Monday, March 10, 2014

Writers' Therapy: Story Games

This game is for writers who stress too much about their stories. Its main attraction is that the end product is not important (although it's generally entertaining). A side benefit of playing this game is that it helps you write stronger, tighter plots. Try it a few times and see...

This is a variation on the story game, but it has a little more structure and direction for those whose creativity needs a boost. We took the idea from Brian Wasko's Random Short Story post on his Write At Home Blog. It can be played with anywhere from two to twenty players or with a bit of tweaking can be played alone. Just keep in mind that the more players you have, the more paper slips you will need.

Step #1 Make the paper slips. You'll have five different categories--you may want to use a different coloured paper for each category. You can use the list on Brian Wasko's site, use our ideas here, or come up with some ideas of your own.

A hospital
A pirate ship
An insane asylum
A Chinese restaurant

Characters (you'll want a lot of these)
A cellist
An Italian count
A superhero
A member of Parliament
A kleptomaniac
An SS officer
An auto mechanic
A ninja
A French chef
Someone in a metal suit

A crystal ball
A light sabre
A prosthetic hand
A hypodermic syringe
A bomb

Time Travel
Space Travel
Fairy Tale
Steam Punk


*= These categories are not included in Brain Wasko's list.

Once you've made the slips, you can save them for the future games as well. They can be reused until you're sick of them.

Step #2 Each person begins with a sheet of notebook paper. Each player takes a slip at random from the Setting category. His job is to write a few sentences telling where this story is going to take place.

Step #3 Each player passes his paper to the player on his left and takes a slip of paper from the Characters category. Now he's going to introduce that character into the setting (it will not be the setting he started with, but the one written by the player on his right).

Step #4 Each player folds the top edge of the paper down so that it covers the setting section and passes the paper it to the player on his left. Each player takes another slip from the Characters category and introduces a conflict into the story he has been passed--in other words, a 'bad' character (or one who will react to the first character in some way).

Step #5 Each player folds the top edge of the paper down again, this time so that it covers the first character section and everything that comes before it, and passes the paper to the player on the left. Each player takes a slip from the Genre category. The next section of the story is rising action. The two characters in each story will be doing something to each other, and what they're doing will depend on what genre the player picked.

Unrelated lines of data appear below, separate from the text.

-- ==== Sys2Proof/Machine/Dispatch.lean ====
section
/-! DEFINITION. One arm per command: each is one call of its meaning. -/

namespace Sys2Proof.Machine

def exec (i : Instr) (s : State) : Host.Outcome State Fault Refusal :=
  match i with
  | .identify => Sys2Proof.Machine.execIdentify s
  | .configure record => Sys2Proof.Machine.execConfigure record s
  | .segmentOpen id length expected => Sys2Proof.Machine.execSegmentOpen id length expected s
  | .segmentData id part samples => Sys2Proof.Machine.execSegmentData id part samples s
  | .segmentDiscard id => Sys2Proof.Machine.execSegmentDiscard id s
  | .segmentInfo id => Sys2Proof.Machine.execSegmentInfo id s
  | .playlistAppend id repeats wait => Sys2Proof.Machine.execPlaylistAppend id repeats wait s
  | .playlistClear => Sys2Proof.Machine.execPlaylistClear s
  | .playlistRead index => Sys2Proof.Machine.execPlaylistRead index s
  | .schedulePasses passes => Sys2Proof.Machine.execSchedulePasses passes s
  | .arm => Sys2Proof.Machine.execArm s
  | .disarm => Sys2Proof.Machine.execDisarm s
  | .start position => Sys2Proof.Machine.execStart position s
  | .holdRequest => Sys2Proof.Machine.execHoldRequest s
  | .resumeRequest => Sys2Proof.Machine.execResumeRequest s
  | .acknowledge reasons => Sys2Proof.Machine.execAcknowledge reasons s
  | .abort => Sys2Proof.Machine.execAbort s
  | .clearTrip => Sys2Proof.Machine.execClearTrip s
  | .setLevel target => Sys2Proof.Machine.execSetLevel target s
  | .sideSend word => Sys2Proof.Machine.execSideSend word s
  | .sideRead => Sys2Proof.Machine.execSideRead s
  | .status => Sys2Proof.Machine.execStatus s
  | .peerRead number => Sys2Proof.Machine.execPeerRead number s
  | .eventsRead => Sys2Proof.Machine.execEventsRead s
  | .eventsClear events => Sys2Proof.Machine.execEventsClear events s
  | .reportRate n => Sys2Proof.Machine.execReportRate n s
  | .stationReset => Sys2Proof.Machine.execStationReset s
  | .stationResetEffect => Sys2Proof.Machine.execStationResetEffect s
  | .hostFrameRefused frame => Sys2Proof.Machine.execHostFrameRefused frame s
  | .hostByte b => Sys2Proof.Machine.execHostByte b s
  | .partialFrameTimeout => Sys2Proof.Machine.execPartialFrameTimeout s
  | .transmitterFrameSent => Sys2Proof.Machine.execTransmitterFrameSent s
  | .reportDue => Sys2Proof.Machine.execReportDue s
  | .update inA inB => Sys2Proof.Machine.execUpdate inA inB s
  | .trackCountReached => Sys2Proof.Machine.execTrackCountReached s
  | .driveSilence => Sys2Proof.Machine.execDriveSilence s
  | .countdownExpiry => Sys2Proof.Machine.execCountdownExpiry s
  | .endOfRampIn => Sys2Proof.Machine.execEndOfRampIn s
  | .endOfRampOut => Sys2Proof.Machine.execEndOfRampOut s
  | .peerStale number => Sys2Proof.Machine.execPeerStale number s
  | .beatInstant => Sys2Proof.Machine.execBeatInstant s
  | .idlePoint => Sys2Proof.Machine.execIdlePoint s
  | .arbitrationLost => Sys2Proof.Machine.execArbitrationLost s
  | .attemptAborted => Sys2Proof.Machine.execAttemptAborted s
  | .consecutiveAbortLimit => Sys2Proof.Machine.execConsecutiveAbortLimit s
  | .attemptCompleted => Sys2Proof.Machine.execAttemptCompleted s
  | .frameDropped frame => Sys2Proof.Machine.execFrameDropped frame s
  | .beatFrame sender fields => Sys2Proof.Machine.execBeatFrame sender fields s
  | .goFrame sender fingerprint pass whole => Sys2Proof.Machine.execGoFrame sender fingerprint pass whole s
  | .holdFrame sender reasons => Sys2Proof.Machine.execHoldFrame sender reasons s
  | .resumeFrame sender fingerprint pass whole => Sys2Proof.Machine.execResumeFrame sender fingerprint pass whole s
  | .tripFrame sender cause => Sys2Proof.Machine.execTripFrame sender cause s
  | .estopActive => Sys2Proof.Machine.execEstopActive s
  | .estopInactive => Sys2Proof.Machine.execEstopInactive s
  | .powerOn => Sys2Proof.Machine.execPowerOn s
  | .resetLineActive => Sys2Proof.Machine.execResetLineActive s
  | .resetLineInactive => Sys2Proof.Machine.execResetLineInactive s
  | .powerOff => Sys2Proof.Machine.execPowerOff s

end Sys2Proof.Machine
end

Step #6 Each player folds the paper down again, passes it, and takes a slip from the Objects category. This is the climax. The two characters will have a show down which will somehow involve the object chosen.

Step #7 Each player folds down and passes the paper, then takes a slip from the Mood category. The end of the story has been reached and each player must write an ending in the mood he has picked.

Step #8 Each player reads his story out loud.

Want to see how it works? Here's a sample story. 
Setting: a busy city street
The rain poured down upon the busy city streets of New York. Outside Cubuku's Schawarma the table canopies dripped dismally.

Character: someone in a metal suit
A man in a metal suit which clanked rustily entered the scene, surveying the gloomy street, drab buildings, and depressed pedestrians. 'It looks as if they need a bit of cheering up,' he said. 'Just wait until I open shop and start selling my beautiful new metal suits! They'll all want one.'
Conflict: a famous actress
Just then a famous actress entered the scene. She seemed as cheery as the rest of the street. 'Well,' said he. 'I think I'll get her a metal suit too. I'll open up shop right now.' Quickly, he put the open sign on the door. 'Come and buy my metal suits!' he cried to the actress as she passed. 'I don't want a metal suit, my man,' she said.
Rising Action: time travel
'Of course you do,' he replied,’ taking her by the arm and dragging her into his shop. 'Everyone wants a metal suit! Just come and see.' He shoved her into the store and found a suit in her size. 'Here,' he said, giving it to her. 'Go try this on!'
'But I don't want a metal suit!' she protested.
'Yes, you do,' he said. 'Go try it on!' She went into the changing room. He smiled evilly and pushed a button. When the actress stepped out of the changing room she found herself in a medieval castle long ago in the middle ages.

Climax: a bag of gold
What would you do if you found yourself suddenly in a medieval castle long ago in a mithril coat? The actress immediately turned to go back to where she had come from, but the door was gone. In its place there was only an old leather bag. She hesitantly picked it up and looked inside. It contained a few gold coins but nothing else. Still, actresses all love gold, so she kept it. As she tucked it away inside her mithril coat, she heard a dark and stormy voice behind her:
'What are you doing?' Screaming, she swung around to face the evil maniac. She trembled. It was the seller of metal suits!
'Give me that bag of gold or I will kill you!' he cried.
'Never!' she said bravely.
'Then I will beat you to a jelly.' The evil seller of metal suits rushed at her with his sword and stabbed her. Amazingly her mithril coat protected her, and she survived.

Conclusion: moralistic
But she got an internal injury and had to spend her whole bag of gold on doctor's bills. And that is what happens to people who are greedy.